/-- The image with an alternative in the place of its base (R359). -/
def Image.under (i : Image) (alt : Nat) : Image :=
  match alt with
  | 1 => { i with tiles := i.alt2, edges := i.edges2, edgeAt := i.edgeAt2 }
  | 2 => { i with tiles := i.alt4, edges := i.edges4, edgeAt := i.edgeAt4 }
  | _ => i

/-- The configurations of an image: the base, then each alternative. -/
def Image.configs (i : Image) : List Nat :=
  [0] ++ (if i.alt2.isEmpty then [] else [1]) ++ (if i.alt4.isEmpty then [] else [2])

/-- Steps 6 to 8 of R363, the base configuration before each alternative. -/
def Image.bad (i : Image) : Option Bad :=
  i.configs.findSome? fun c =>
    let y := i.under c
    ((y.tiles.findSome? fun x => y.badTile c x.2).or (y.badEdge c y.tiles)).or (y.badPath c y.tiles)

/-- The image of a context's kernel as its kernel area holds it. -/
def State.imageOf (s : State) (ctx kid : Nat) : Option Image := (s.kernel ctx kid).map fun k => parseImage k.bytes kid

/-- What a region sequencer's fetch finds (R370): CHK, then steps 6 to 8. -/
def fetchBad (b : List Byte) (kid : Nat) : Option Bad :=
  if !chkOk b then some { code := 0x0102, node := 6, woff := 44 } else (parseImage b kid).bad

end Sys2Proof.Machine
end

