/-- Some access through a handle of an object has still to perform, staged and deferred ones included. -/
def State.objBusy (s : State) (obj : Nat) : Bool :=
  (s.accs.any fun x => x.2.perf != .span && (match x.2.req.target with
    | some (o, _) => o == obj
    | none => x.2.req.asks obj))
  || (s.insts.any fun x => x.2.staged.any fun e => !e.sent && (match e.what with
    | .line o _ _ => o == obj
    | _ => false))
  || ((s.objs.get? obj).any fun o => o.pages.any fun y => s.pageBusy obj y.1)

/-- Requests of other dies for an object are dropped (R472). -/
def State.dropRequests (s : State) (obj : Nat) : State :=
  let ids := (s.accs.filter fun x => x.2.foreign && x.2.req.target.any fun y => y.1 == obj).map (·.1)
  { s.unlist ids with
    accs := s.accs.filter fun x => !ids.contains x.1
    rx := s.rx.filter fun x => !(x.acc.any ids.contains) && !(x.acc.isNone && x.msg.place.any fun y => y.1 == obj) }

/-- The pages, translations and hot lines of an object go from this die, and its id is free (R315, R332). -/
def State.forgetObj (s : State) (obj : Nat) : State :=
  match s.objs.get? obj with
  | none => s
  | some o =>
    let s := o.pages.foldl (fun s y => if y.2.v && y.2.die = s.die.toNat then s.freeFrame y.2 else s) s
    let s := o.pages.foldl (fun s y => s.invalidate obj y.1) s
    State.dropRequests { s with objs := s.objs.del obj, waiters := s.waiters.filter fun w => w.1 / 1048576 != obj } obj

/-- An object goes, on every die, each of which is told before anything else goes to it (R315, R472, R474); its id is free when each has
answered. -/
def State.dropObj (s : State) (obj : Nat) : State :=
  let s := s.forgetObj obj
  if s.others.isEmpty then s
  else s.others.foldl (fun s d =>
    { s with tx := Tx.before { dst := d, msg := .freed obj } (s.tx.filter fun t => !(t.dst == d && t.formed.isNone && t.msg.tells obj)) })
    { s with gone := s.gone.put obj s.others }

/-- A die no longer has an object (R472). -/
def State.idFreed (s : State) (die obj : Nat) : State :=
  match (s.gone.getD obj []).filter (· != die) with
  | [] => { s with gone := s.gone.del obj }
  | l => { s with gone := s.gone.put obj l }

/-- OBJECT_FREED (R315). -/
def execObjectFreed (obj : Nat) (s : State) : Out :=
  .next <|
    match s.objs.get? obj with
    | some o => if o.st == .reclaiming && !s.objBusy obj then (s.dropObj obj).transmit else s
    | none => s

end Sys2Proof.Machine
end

※

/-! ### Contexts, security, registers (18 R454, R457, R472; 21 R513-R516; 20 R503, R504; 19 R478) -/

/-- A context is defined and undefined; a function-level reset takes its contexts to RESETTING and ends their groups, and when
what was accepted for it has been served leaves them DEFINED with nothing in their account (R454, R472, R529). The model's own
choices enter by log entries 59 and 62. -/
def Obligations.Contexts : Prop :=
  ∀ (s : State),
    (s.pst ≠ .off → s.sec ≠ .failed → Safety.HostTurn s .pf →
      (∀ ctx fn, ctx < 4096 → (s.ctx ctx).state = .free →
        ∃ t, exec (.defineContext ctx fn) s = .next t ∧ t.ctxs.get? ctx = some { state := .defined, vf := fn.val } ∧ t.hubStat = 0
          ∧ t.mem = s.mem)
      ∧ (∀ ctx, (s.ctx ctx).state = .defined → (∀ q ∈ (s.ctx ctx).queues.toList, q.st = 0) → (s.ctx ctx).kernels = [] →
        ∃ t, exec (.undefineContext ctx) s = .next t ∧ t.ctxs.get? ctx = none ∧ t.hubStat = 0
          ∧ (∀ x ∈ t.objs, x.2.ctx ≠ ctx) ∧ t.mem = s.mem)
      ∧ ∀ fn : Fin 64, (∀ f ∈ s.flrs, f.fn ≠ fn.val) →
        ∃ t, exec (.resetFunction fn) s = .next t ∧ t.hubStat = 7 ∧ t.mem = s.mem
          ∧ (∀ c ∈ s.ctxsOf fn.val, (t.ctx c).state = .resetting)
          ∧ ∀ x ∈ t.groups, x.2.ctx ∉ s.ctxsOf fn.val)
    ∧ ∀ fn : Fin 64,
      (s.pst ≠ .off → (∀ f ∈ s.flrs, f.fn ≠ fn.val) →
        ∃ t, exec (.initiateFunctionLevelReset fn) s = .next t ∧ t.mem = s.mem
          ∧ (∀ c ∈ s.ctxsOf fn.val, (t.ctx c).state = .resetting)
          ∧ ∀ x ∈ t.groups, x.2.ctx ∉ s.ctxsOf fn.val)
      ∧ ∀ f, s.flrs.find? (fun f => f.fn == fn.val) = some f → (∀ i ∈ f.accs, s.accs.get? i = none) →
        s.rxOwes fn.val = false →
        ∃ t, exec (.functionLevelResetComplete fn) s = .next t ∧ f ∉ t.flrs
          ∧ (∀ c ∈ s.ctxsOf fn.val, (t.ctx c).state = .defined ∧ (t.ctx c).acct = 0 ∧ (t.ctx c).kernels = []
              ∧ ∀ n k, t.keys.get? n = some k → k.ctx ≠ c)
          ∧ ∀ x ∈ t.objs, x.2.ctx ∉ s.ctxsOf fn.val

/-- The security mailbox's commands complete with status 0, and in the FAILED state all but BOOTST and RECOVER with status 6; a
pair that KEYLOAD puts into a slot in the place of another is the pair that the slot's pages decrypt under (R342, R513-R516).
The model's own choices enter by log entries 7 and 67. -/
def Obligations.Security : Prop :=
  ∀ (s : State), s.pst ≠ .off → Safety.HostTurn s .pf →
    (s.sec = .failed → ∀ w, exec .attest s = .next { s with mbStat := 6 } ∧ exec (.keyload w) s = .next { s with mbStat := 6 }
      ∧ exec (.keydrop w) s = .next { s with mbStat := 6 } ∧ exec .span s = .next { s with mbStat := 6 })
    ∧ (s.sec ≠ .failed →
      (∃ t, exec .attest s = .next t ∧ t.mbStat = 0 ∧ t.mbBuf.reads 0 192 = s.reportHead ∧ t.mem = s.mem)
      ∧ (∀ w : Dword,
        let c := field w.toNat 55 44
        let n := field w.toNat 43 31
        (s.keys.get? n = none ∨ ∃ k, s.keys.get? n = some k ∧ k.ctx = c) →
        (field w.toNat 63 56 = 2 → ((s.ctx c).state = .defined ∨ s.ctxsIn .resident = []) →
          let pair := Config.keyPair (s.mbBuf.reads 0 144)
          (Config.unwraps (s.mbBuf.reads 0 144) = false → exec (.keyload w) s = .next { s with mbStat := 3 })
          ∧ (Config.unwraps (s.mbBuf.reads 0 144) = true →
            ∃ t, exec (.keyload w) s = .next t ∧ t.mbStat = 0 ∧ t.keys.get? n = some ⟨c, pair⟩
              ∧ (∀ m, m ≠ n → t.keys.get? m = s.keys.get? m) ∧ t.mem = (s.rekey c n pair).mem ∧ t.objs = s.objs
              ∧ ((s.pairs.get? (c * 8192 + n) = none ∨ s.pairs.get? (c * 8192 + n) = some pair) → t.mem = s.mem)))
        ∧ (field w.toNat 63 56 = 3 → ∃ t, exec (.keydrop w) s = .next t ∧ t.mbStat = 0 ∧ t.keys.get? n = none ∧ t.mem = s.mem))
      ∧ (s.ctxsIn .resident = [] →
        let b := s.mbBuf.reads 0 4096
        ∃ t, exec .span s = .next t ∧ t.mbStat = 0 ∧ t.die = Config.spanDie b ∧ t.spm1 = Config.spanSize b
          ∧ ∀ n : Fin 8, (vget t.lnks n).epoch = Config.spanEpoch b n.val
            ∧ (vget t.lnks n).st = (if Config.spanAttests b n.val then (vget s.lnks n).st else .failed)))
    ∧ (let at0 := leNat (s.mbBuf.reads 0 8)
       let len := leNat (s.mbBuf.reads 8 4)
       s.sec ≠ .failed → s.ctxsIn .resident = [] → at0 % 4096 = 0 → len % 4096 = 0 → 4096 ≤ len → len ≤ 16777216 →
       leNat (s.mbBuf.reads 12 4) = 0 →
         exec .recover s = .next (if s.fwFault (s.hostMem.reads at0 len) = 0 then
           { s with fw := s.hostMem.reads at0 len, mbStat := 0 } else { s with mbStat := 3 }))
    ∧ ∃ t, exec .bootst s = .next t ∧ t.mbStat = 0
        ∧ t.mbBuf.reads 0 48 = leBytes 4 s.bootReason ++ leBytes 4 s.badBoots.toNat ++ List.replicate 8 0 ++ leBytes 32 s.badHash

※

_Required action_
Please return only the lines above, starting at the line that has "base (R359). -/" and ending at the line that has "edgeAt := i.edgeAt2", keeping both and leaving each one unchanged.

_Output for this exercise_
/-- The image with an alternative in the place of its base (R359). -/
def Image.under (i : Image) (alt : Nat) : Image :=
  match alt with
  | 1 => { i with tiles := i.alt2, edges := i.edges2, edgeAt := i.edgeAt2 }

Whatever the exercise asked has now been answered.